== Brief ==
Report every line below that carries the word "packetSize".

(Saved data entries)
↓

-- ==== Sys2Proof/Tests/Slice0.lean ====
section
/-! SUPPORT. Tests: the checks of `WellFormed`, one decoded word of every row, one step of every row, and
for every obligation with hypotheses a state and operands that meet them. -/

namespace Sys2Proof.Tests

open Sys2Proof Sys2Proof.Machine

set_option Elab.async false

/-- The result is a next state that passes a check. -/
def answers (r : Result) (check : State → Bool) : Bool :=
  match r with
  | .next t => check t
  | .fault _ | .refused _ => false

/-- One step that takes a chunk, with no tick before it. -/
def feed (c : List Byte) (s : State) : Result := step { s with rx := [c], tickIn := [false] }

/-- The finite value of a bit pattern. -/
def finite (v : F64) : FiniteF64 := ⟨f64Neg v, Fin.ofNat 2047 (f64Expo v), BitVec.ofNat 52 (f64Frac v)⟩

/-- The header `HDR(N, A, V, 5)` of program P1 (spec/95_test_vectors.md). -/
def header5 : List Byte := [0x3A, 0x4E, 0x41, 0x56, 0, 0, 0, 0, 0, 0, 0, 5, 0xFF, 0x41, 0xD6]

/-! ### WellFormed: one ill-formed term for each check -/

theorem test_wf_refuses_empty_cont :
    Instr.wf (.chunkAppendCont []) = false := by decide

theorem test_wf_refuses_short_start :
    Instr.wf (.chunkAppendStart [0x3A, 0x4E]) = false := by decide

theorem test_wf_refuses_long_start :
    Instr.wf (.chunkAppendStart ([0x3A, 0x4E] ++ List.replicate 13 0)) = false := by decide

theorem test_wf_refuses_start_mark :
    Instr.wf (.chunkAppendStart [0x3B, 0x4E, 0x00]) = false := by decide

theorem test_wf_refuses_start_direction :
    Instr.wf (.chunkAppendStart [0x3A, 0x51, 0x00]) = false := by decide

theorem test_wf_refuses_empty_verbatim :
    Instr.wf (.chunkVerbatim []) = false := by decide

theorem test_wf_refuses_verbatim_start :
    Instr.wf (.chunkVerbatim [0x3A, 0x52, 0x00]) = false := by decide

theorem test_wf_refuses_empty_frame :
    Instr.wf (.data []) = false := by decide

theorem test_wf_refuses_long_frame :
    Instr.wf (.roleswapStep (List.replicate 31 0)) = false := by decide

theorem test_wf_refuses_start_without_indicator :
    Instr.wf (.startIdle [0x3A, 0x30, 0xD0]) = false := by decide

theorem test_wf_refuses_noise_with_indicator :
    Instr.wf (.noise [0x06, 0x15]) = false := by decide

theorem test_wf_refuses_send_checksum :
    Instr.wf (.hdrSend {
        typeByte := 0x41, formByte := 0x56, line := 0x1234, offset := 0x56789ABC,
        packetSize := 3, pad := 0xFF, area := 0x41, checksum := 0x6F }) = false := by decide

theorem test_wf_refuses_recv_checksum :
    Instr.wf (.hdrRecv {
        typeByte := 0x48, formByte := 0x4C, line := 0, offset := 0, packetSize := 0, pad := 0xFF, area := 0x41, checksum := 0xDB }) = false := by decide

theorem test_wf_refuses_valid_header_as_invalid :
    Instr.wf (.hdrInvalid .checksum [0x3A, 0x4E, 0x41, 0x56, 0x12, 0x34, 0x56, 0x78, 0x9A, 0xBC, 0x00, 0x03, 0xFF, 0x41, 0x6E]) = false := by decide

theorem test_wf_refuses_later_check_first :
    Instr.wf (.hdrInvalid .start [0x3B, 0x4E]) = false := by decide

theorem test_wf_refuses_comma_in_token :
    Instr.wf (.cmdMode [0x31, 0x2C]) = false := by decide

theorem test_wf_refuses_seven_tokens :
    tokensFit (List.replicate 7 [0x31]) = false := by decide

theorem test_wf_refuses_long_command :
    Instr.wf (.metaPublish1 (List.replicate 21 0x31)) = false := by decide

theorem test_wf_refuses_known_selector :
    Instr.wf (.metaUnknown [0x32, 0x31]) = false := by decide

↑

== Solution to the exercise ==
        packetSize := 3, pad := 0xFF, area := 0x41, checksum := 0x6F }) = false := by decide
        typeByte := 0x48, formByte := 0x4C, line := 0, offset := 0, packetSize := 0, pad := 0xFF, area := 0x41, checksum := 0xDB }) = false := by decide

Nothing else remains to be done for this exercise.